Scratch has a massive user base with over 33 million registered users and over 35 million projects shared across its platform to date. In supporting this wide audience, the Scratch team intends to put forward an environment with “low floors, high ceilings, and wide walls,” that is to say a low barrier of entry in which one has ample room to grow and pursue unique interests (Resnick et al. 2009). However, when it comes to music projects, we believe Scratch has limitations. In terms of easily coding and playing pre-recorded and user-created audio files, one finds low floors. However, for users wishing to create music through sequencing musical notes or with engaging sounds and instruments, they often can face high floors, low ceilings and narrow walls due to the complex numeric music mappings and mathematical representations, as well as data structures that limit musical expression.

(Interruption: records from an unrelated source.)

theorem witness_EngineRaisesNoError :
    ∃ t, step (issuing 0x00000003#32 s16) = .next t ∧ s16.status.err = false ∧ t.status.err = true :=
  ⟨_, rfl, rfl, rfl⟩

theorem witness_EngineFrame :
    (∃ t, takeTurn .engine finV1 = .next t) ∧ (∃ t, takeTurn .engine aggV1 = .next t ∧ aggV1.stage ≠ .fin) :=
  ⟨⟨_, rfl⟩, ⟨_, rfl, by decide⟩⟩

/-! ## Witnesses: the events of a step, each of which is the premise of a clause of the statements on who writes what -/

theorem witness_engineAt :
    (∃ t, step s16 = .next t ∧ s16.engineAt .idle) ∧ (∃ t, step padV1 = .next t ∧ padV1.engineAt .pad) ∧
      (∃ t, step aggV1 = .next t ∧ aggV1.engineAt .agg) ∧ (∃ t, step finV1 = .next t ∧ finV1.engineAt .fin) :=
  ⟨⟨_, rfl, rfl, rfl⟩, ⟨_, rfl, rfl, rfl⟩, ⟨_, rfl, rfl, rfl⟩, ⟨_, rfl, rfl, rfl⟩⟩

theorem witness_accepts :
    (∃ t, step (issuing 0x00000801#32 s16) = .next t ∧ (issuing 0x00000801#32 s16).accepts .w8) ∧
      (∃ t, step (issuing 0x00001001#32 s16) = .next t ∧ (issuing 0x00001001#32 s16).accepts .w16) ∧
      (∃ t, step (issuing 0x00002001#32 { s16 with len := 16#32 }) = .next t ∧
        (issuing 0x00002001#32 { s16 with len := 16#32 }).accepts .w32) :=
  ⟨⟨_, rfl, ⟨by decide, rfl⟩, by decide⟩, ⟨_, rfl, ⟨by decide, rfl⟩, by decide⟩, ⟨_, rfl, ⟨by decide, rfl⟩, by decide⟩⟩

theorem witness_clears : ∃ t, step (issuing 0x2#32 doneV1) = .next t ∧ (issuing 0x2#32 doneV1).clears :=
  ⟨_, rfl, rfl, rfl⟩

theorem witness_resetting :
    ∃ t, step (turning (.host .reset) padV1) = .next t ∧ (turning (.host .reset) padV1).resetting :=
  ⟨_, rfl, rfl⟩

theorem witness_errs :
    (∃ t, step (issuing 0x00000003#32 s16) = .next t ∧ (issuing 0x00000003#32 s16).errs .illegalCmd) ∧
      (∃ t, step (issuing 0x00000001#32 s16) = .next t ∧ (issuing 0x00000001#32 s16).errs .domain) ∧
      (∃ t, step (issuing 0x00000801#32 { s16 with len := 17#32 }) = .next t ∧
        (issuing 0x00000801#32 { s16 with len := 17#32 }).errs .length) :=
  ⟨⟨_, rfl, _, ⟨rfl, rfl⟩, .inr (.inl (by decide))⟩,
    ⟨_, rfl, _, ⟨rfl, rfl⟩, by decide, by decide, by decide, by decide, by decide⟩,
    ⟨_, rfl, .w8, ⟨by decide, rfl⟩, by decide⟩⟩

theorem witness_discards :
    (∃ t, step (issuing 0#32 padV1) = .next t ∧ (issuing 0#32 padV1).discards) ∧
      (∃ t, step (turning (.host (.regWrite 0x04#32 9#32)) padV1) = .next t ∧
        (turning (.host (.regWrite 0x04#32 9#32)) padV1).discards) ∧
      (∃ t, step (turning (.host (.bufWrite 16#32 9#8)) padV1) = .next t ∧
        (turning (.host (.bufWrite 16#32 9#8)) padV1).discards) :=
  ⟨⟨_, rfl, rfl, .inl ⟨_, rfl⟩⟩, ⟨_, rfl, rfl, .inr (.inl ⟨_, rfl⟩)⟩, ⟨_, rfl, rfl, .inr (.inr ⟨_, _, rfl⟩)⟩⟩

/-- A NOP, which is none of the events, so it meets the clauses on what is kept. -/
theorem witness_no_event :
    (∃ t, step (issuing 0#32 s16) = .next t) ∧ (∀ g, ¬(issuing 0#32 s16).engineAt g) ∧
      (∀ w, ¬(issuing 0#32 s16).accepts w) ∧ ¬(issuing 0#32 s16).clears ∧ ¬(issuing 0#32 s16).resetting ∧
      (∀ e, ¬(issuing 0#32 s16).errs e) ∧ ¬(issuing 0#32 s16).discards ∧ (issuing 0#32 s16).turn ≠ .engine := by
  have hw : ∀ v, (issuing 0#32 s16).issues v → v = 0#32 := fun v h => by cases h.1; rfl
  have he : ∀ w : Width, encode w.command ≠ 0#32 := by intro w; cases w <;> decide
  refine ⟨⟨_, rfl⟩, fun g h => (by cases h.1), fun w h => he w (hw _ h.1), fun h => absurd (hw _ h) (by decide),
    fun h => (by cases h), ?_, fun h => (by cases h.1), by decide⟩
  intro e h
  cases e with
  | illegalCmd =>
    obtain ⟨v, h1, h2⟩ := h
    cases hw v h1
    exact absurd h2 (by simp [IllegalWord, rsvdField, opField, widthField])
  | domain =>
    obtain ⟨v, h1, h2⟩ := h
    cases hw v h1
    exact absurd h2.1 (by decide)
  | length => obtain ⟨w, h1, h2⟩ := h; exact he w (hw _ h1)

theorem witness_LenWrites :
    (∃ t, step (turning (.host (.regWrite 0x04#32 9#32)) s16) = .next t ∧ s16.status.busy = false) ∧
      (∃ w : Width, (issuing 0x00000801#32 { s16 with len := 17#32 }).issues (encode w.command) ∧
        s16.maxLen.toNat < (17#32).toNat) :=
  ⟨⟨_, rfl, rfl⟩, ⟨.w8, ⟨by decide, rfl⟩, by decide⟩⟩

theorem witness_InbufWrites :
    (∃ t, step (turning (.host (.bufWrite 15#32 9#8)) s16) = .next t ∧ s16.status.busy = false ∧
        (15#32).toNat < s16.maxLen.toNat) ∧
      (∃ t, step (turning (.host (.bufWrite 16#32 9#8)) s16) = .next t ∧ s16.maxLen.toNat ≤ (16#32).toNat) ∧
      (∃ t, step (turning (.host (.bufWrite 0#32 9#8)) padV1) = .next t ∧ padV1.status.busy = true) :=
  ⟨⟨_, rfl, rfl, by decide⟩, ⟨_, rfl, by decide⟩, ⟨_, rfl, rfl⟩⟩

theorem witness_AccWrites_done : doneV1.Inv ∧ doneV1.status.done = true := ⟨doneV1_inv, rfl⟩

theorem witness_BusyWrites_busy : padV1.Inv ∧ padV1.status.busy = true := ⟨padV1_inv, rfl⟩

theorem witness_StageMoves_idle : s16.Inv ∧ s16.status.busy = false := ⟨s16_inv, rfl⟩

theorem witness_PaddingRegisterWrites :
    (padV1.Inv ∧ padV1.engineAt .pad) ∧ (aggV2.Inv ∧ aggV2.stage = .agg) ∧ (finV1.Inv ∧ finV1.stage = .fin) :=
  ⟨⟨padV1_inv, rfl, rfl⟩, ⟨aggV2_inv, rfl⟩, ⟨finV1_inv, rfl⟩⟩

/-! ## Witnesses: invariants and outcomes -/

theorem witness_StepKeepsInvariants :
    (aggV1.Inv ∧ ∃ t, step aggV1 = .next t) ∧ (finV1.Inv ∧ ∃ t, step finV1 = .next t) ∧
      (padV1.Inv ∧ ∃ t, step padV1 = .next t) ∧ (s16.Inv ∧ ∃ t, step s16 = .next t) :=
  ⟨⟨aggV1_inv, _, rfl⟩, ⟨finV1_inv, _, rfl⟩, ⟨padV1_inv, _, rfl⟩, ⟨s16_inv, _, rfl⟩⟩

theorem witness_ResetMeetsInvariants : s16.maxLen.toNat ≤ 2 ^ 32 - 4 ∧ ∃ t, takeTurn (.host .reset) s16 = .next t :=
  ⟨by decide, _, rfl⟩

theorem witness_StepKeepsRunningSum :
    (aggLastV1.Inv ∧ aggLastV1.Sums ∧ ∃ t, step aggLastV1 = .next t) ∧
      (finV1.Inv ∧ finV1.Sums ∧ ∃ t, step finV1 = .next t) :=
  ⟨⟨aggLastV1_inv, aggLastV1_sums, _, rfl⟩, ⟨finV1_inv, finV1_sums, _, rfl⟩⟩

theorem witness_InvariantsOfRegisters :
    (finV1.Inv ∧ ∃ t, step finV1 = .next t ∧ t.status.done = true ∧ t.status.busy = false) ∧
      (padV1.Inv ∧ ∃ t, step padV1 = .next t ∧ t.stage = .agg) ∧
      (aggLastV1.Inv ∧ ∃ t, step aggLastV1 = .next t ∧ t.stage = .fin) :=
  ⟨⟨finV1_inv, _, rfl, rfl, rfl⟩, ⟨padV1_inv, _, rfl, rfl⟩, ⟨aggLastV1_inv, _, rfl, rfl⟩⟩

theorem witness_BufferFormIsCanonical :
    Memory.wf 16 bytesV1 = true ∧ (∀ i, Memory.lookup i bytesV1 = Memory.lookup i bytesV1) ∧
      s16.inbuf.wf s16.maxLen.toNat = true ∧
      ∃ t, step (turning (.host (.bufWrite 15#32 9#8)) s16) = .next t :=
  ⟨by decide, fun _ => rfl, by decide, _, rfl⟩

/-- Premises of the three outcomes by width, of the outcome under every schedule and of the step count, at LEN = 3, at the
capacity and at 0. -/
theorem witness_outcome_premises :
    ({ s16 with len := 3#32, inbuf := bytesV1 } : State).status.busy = false ∧ (3#32).toNat ≤ s16.maxLen.toNat ∧
      (16#32).toNat ≤ s16.maxLen.toNat ∧ (0#32).toNat ≤ s16.maxLen.toNat ∧ s16.maxLen.toNat ≤ 2 ^ 32 - 4 := by decide

/-- A schedule for V1 at width 16 (N = 2, four ENGINE turns) with a write and a read of the HOST in between. -/
theorem witness_OutcomeUnderEverySchedule :
    Turn.host .reset ∉ [Turn.engine, .host (.bufWrite 0#32 0xFF#8), .engine, .host (.regRead 0x0C#32), .engine, .engine] ∧
      List.count Turn.engine
        [Turn.engine, .host (.bufWrite 0#32 0xFF#8), .engine, .host (.regRead 0x0C#32), .engine, .engine] =
        wordCount (3#32).toNat .w16 + 2 ∧
      [Turn.engine, .host (.bufWrite 0#32 0xFF#8), .engine, .host (.regRead 0x0C#32), .engine, .engine].getLast? =
        some .engine := by decide

theorem witness_ComputationStepCount : ∃ t, exec Width.w16.command { s16 with len := 3#32, inbuf := bytesV1 } = .next t :=
  ⟨_, rfl⟩

theorem witness_ResultStaysVisible :
    doneV1.Inv ∧ doneV1.status.done = true ∧
      ∀ t ∈ [Turn.engine, .host (.bufWrite 0#32 0xFF#8), .host (.regWrite 0x00#32 0x00000003#32),
          .host (.regWrite 0x00#32 0#32)],
        t ≠ .host .reset ∧ t ≠ .host (.regWrite 0x00#32 0x00000002#32) ∧
          ∀ w : Width, t ≠ .host (.regWrite 0x00#32 (encode w.command)) := by
  refine ⟨doneV1_inv, rfl, fun t ht => ⟨?_, ?_, fun w => ?_⟩⟩
  · revert t; decide
  · revert t; decide
  · cases w <;> revert t <;> decide

theorem witness_LoadFillsBuffer :
    s16.status.busy = false ∧ (List.replicate 16 (0xFF#8 : Byte)).length ≤ s16.maxLen.toNat := by decide

theorem witness_VirtualPaddingIsPaddedSequence :
    (2 : Nat) < aggV1.lenL.toNat + padCount aggV1.lenL.toNat aggV1.widthL ∧
      (3 : Nat) < aggV1.lenL.toNat + padCount aggV1.lenL.toNat aggV1.widthL ∧ ¬(3 : Nat) < aggV1.lenL.toNat := by decide

end Sys2Proof.Tests
end

section
/-! SUPPORT. Who writes which register (spec/10_state.md): the command words as their causes, the next state of each
event of a step, and from these the statements on LEN, RESULT, COUNT, ACC, MAXLEN, STATUS, STAGE, WIDTH_L and LEN_L. A
clause on what an event writes uses that event's equation; a clause on what is kept uses the inversion `step_case`. -/

namespace Sys2Proof.Machine
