-- ==== Sys2Proof/Word.lean ====
section
/-! DEFINITION. The two word types of the strided plane copier: an 8-bit sample and a 32-bit register. -/

namespace Sys2Proof

/-- One sample, and one byte of memory (R8, R13). -/
abbrev Byte := BitVec 8

/-- One 32-bit register of the window, and one bus address (R8, R60). -/
abbrev Word := BitVec 32

end Sys2Proof
end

In this work, we present and critique three major challenges with the implementation of music and sound blocks in Scratch 2.0. First, the functionality of music blocks is immediately accessible, but designed to play sounds at the level of “musical smalls” (i.e., the “atoms” or “phonemes” of music, such as an individual note, pitch, or duration) vs. “musical simples” (i.e., the “molecules” or “morphemes” of music, such as motives and phrases) (Bamberger and Hernandez 2000). Second, arising from Scratch’s bottom-up programming style (i.e., building music code block by block, and note by note from a blank screen), the act of realizing musical sequences is tedious requiring a deep mathematical understanding of music theory to (en)code music. Third, and perhaps most challenging to the end user for music, is a timing mechanism designed to privilege animation frame rates over audio sample-level accuracy. As illustrated by numerous Scratch projects and our own task breakdown, a user must take extra, often unintuitive steps to achieve adequate musical timing to implement basic musical tasks such as drums grooving together in time, or melodies in synchronization with harmony. For the balance of this article, we analyze the design constraints of the music and sound blocks, the user experience and implications of using them in the Scratch environment, and finally the quality of the audio they produce. We conclude with a preview of new music block design ideas that aim to better address music making and coding in the Scratch environment for musical and coding novices.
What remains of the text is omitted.